Therapie bedeutet häufig, sich durch die Schalen von außen nach innen vorzuarbeiten. Da die Abwehr allerdings robust und bewährt ist, geht es oft nicht voran. Hier braucht es zunächst Empathie und Respekt – und vielleicht auch das Vorbild anderer (in der Gruppentherapie) oder des Therapeuten bzw. sein tastendes Hineinfühlen, um weiter an den Kern zu gelangen. Das Tempo bestimmt der Klient. Gemeinsam können wir immer wieder lernen, dass Konflikte eine Chance darstellen: dass in den Schalen kleine Risse entstehen und wir uns tiefer wiedererkennen.

Samuel Widmer allerdings war, stark vereinfacht, der Auffassung, dass die Schalen durch Erziehung und Gesellschaft so zementiert sind, dass wir durch die üblichen therapeutischen Methoden nicht mehr zum Kern (den er allerdings auch ziemlich spirituell verstand) vordringen können. Vor diesem Hintergrund versteht sich sein Einsatz von LSD und anderen Drogen in Therapie und Selbsterfahrung, auch seine euphorische Haltung zu Gruppenerfahrungen. Hätten Sie das Kern-Schalen-Modell annehmen können, wenn ich das gleich zu Beginn über Widmer verraten hätte?

Ich plädiere nicht für den Einsatz von LSD, bin mir aber sicher, dass wir zu oft und zu schnell aus der Perspektive der Anpassung urteilen. Das ist, was wir gelernt haben: brav und vorsichtig zu sein. Für Vorsicht im Sinne von Achtsamkeit und Respekt bin ich sofort. Wir sollten jedoch jenen dankbar sein, die an den Grenzen des Konformismus immer wieder gerüttelt haben. Es ist ein konformistischer Grundirrtum, dass wer nichts Eigensinniges, nichts vom Mainstream Abweichendes macht, auch keine Fehler machen könnte. Der Preis der Anpassung ist nicht nur individuell oft hoch (denken wir etwa daran, wie viele schwule Menschen noch vor gar nicht langer Zeit dieses Lebensthema geheim gehalten haben), sondern auch in Beziehungen und für die Gesellschaft.

Literaturtipps:

Das Kern-Schalen-Modell wird gut erklärt und in seiner praktischen Anwendung erläutert bei C. Thomann, Klärungshilfe 2. Konflikte im Beruf: Methoden und Modell klärender Gespräche, Rowohlt, Reinbek bei Hamburg, 7. Aufl. 2017.

Das grundlegende Buch von Samuel Widmer gibt es auch noch in verschiedenen Auflagen: „Ins Herz der Dinge lauschen.

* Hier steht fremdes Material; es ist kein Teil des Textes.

/-- STATUS, field by field (10_state.md R24). -/
theorem statusWord_fields (h : StateInv s) :
    s.statusWord.getLsbD 0 = s.busy ∧ s.statusWord.getLsbD 1 = s.err ∧ s.statusWord.getLsbD 2 = s.errovf ∧
      s.statusWord.extractLsb' 3 5 = 0#5 ∧ s.statusWord.extractLsb' 8 4 = errCodeBits s.ecode ∧
      s.statusWord.extractLsb' 12 4 = 0#4 ∧ (s.statusWord.extractLsb' 16 5).toNat = s.slots.length ∧
      s.statusWord.extractLsb' 21 11 = 0#11 := by
  have hlen := listLen_le_16 h
  have hb := s.busy.toNat_lt
  have he := s.err.toNat_lt
  have ho := s.errovf.toNat_lt
  refine ⟨getLsbD_eq_of_toNat ?_, getLsbD_eq_of_toNat ?_, getLsbD_eq_of_toNat ?_, field_eq_of_toNat ?_,
    field_eq_of_toNat ?_, field_eq_of_toNat ?_, (field_toNat ..).trans ?_, field_eq_of_toNat ?_⟩ <;>
    simp only [statusWord_toNat, State.listLen, BitVec.toNat_ofNat] <;> omega

/-- What an error record shows, field by field (10_state.md R28). -/
theorem pack_fields (e : ErrInfo) :
    e.pack.extractLsb' 0 4 = e.opc ∧ e.pack.extractLsb' 4 4 = e.motor ∧ e.pack.extractLsb' 8 2 = e.pinidx ∧
      e.pack.getLsbD 10 = e.deen ∧ e.pack.getLsbD 11 = e.regw ∧ e.pack.extractLsb' 12 4 = 0#4 ∧
      e.pack.extractLsb' 16 8 = e.pinid ∧ e.pack.extractLsb' 24 4 = e.pat ∧ e.pack.extractLsb' 28 4 = e.slot := by
  have hd := e.deen.toNat_lt
  have hr := e.regw.toNat_lt
  refine ⟨field_eq_of_toNat ?_, field_eq_of_toNat ?_, field_eq_of_toNat ?_, getLsbD_eq_of_toNat ?_,
    getLsbD_eq_of_toNat ?_, pack_reserved e, field_eq_of_toNat ?_, field_eq_of_toNat ?_, field_eq_of_toNat ?_⟩ <;>
    rw [pack_toNat] <;> omega

/-- PARAMS, field by field (10_state.md R29). -/
theorem paramsWord_fields (h : StateInv s) :
    (s.paramsWord.extractLsb' 0 5).toNat = s.cfg.nm ∧ s.paramsWord.extractLsb' 5 3 = 0#3 ∧
      (s.paramsWord.extractLsb' 8 5).toNat = s.cfg.nslot ∧ s.paramsWord.extractLsb' 13 3 = 0#3 ∧
      s.paramsWord.extractLsb' 16 8 = 0x01#8 ∧ s.paramsWord.extractLsb' 24 8 = 0#8 := by
  obtain ⟨-, hnm, -, hnslot, -⟩ := h.cfg
  refine ⟨(field_toNat ..).trans ?_, field_eq_of_toNat ?_, (field_toNat ..).trans ?_, field_eq_of_toNat ?_,
    field_eq_of_toNat ?_, field_eq_of_toNat ?_⟩ <;> simp only [paramsWord_toNat, BitVec.toNat_ofNat] <;> omega

/-- A loaded slot, field by field (10_state.md R32). -/
theorem slot_word_fields {sl : Slot} (hr : sl.remaining ≤ 32767) (hi : sl.idx < 8) :
    (sl.word.extractLsb' 0 16).toNat = sl.remaining ∧ (sl.word.extractLsb' 16 3).toNat = sl.idx ∧
      sl.word.extractLsb' 19 1 = dirBit sl.dir ∧ sl.word.extractLsb' 20 4 = sl.motor ∧
      sl.word.extractLsb' 24 7 = 0#7 ∧ sl.word.getLsbD 31 = true := by
  refine ⟨(field_toNat ..).trans ?_, (field_toNat ..).trans ?_, field_eq_of_toNat ?_, field_eq_of_toNat ?_,
    field_eq_of_toNat ?_, getLsbD_eq_of_toNat ?_⟩ <;>
    simp only [slot_word_toNat, BitVec.toNat_ofNat, Bool.toNat_true] <;> omega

Vom Erwachen der Liebe.“ Wie im Text erwähnt, hat der Autor ziemlich esoterische Ansichten.

Last not least, es gibt einen Beitrag über das Finden von Lösungssätzen (für Aufstellungen) von Christiane und Holger Lier im Jahrbuch 2021 der Deutschen Gesellschaft für Systemaufstellungen mit dem Titel „Aufstellungen lernen und lehren“. Die Geschwister Lier, bei denen ich erstmals etwas vom Kern-Schalen-Modell gehört habe, zeigen hier (auch mit Grafik), wie nützlich das Modell in der Aufstellungsarbeit ist.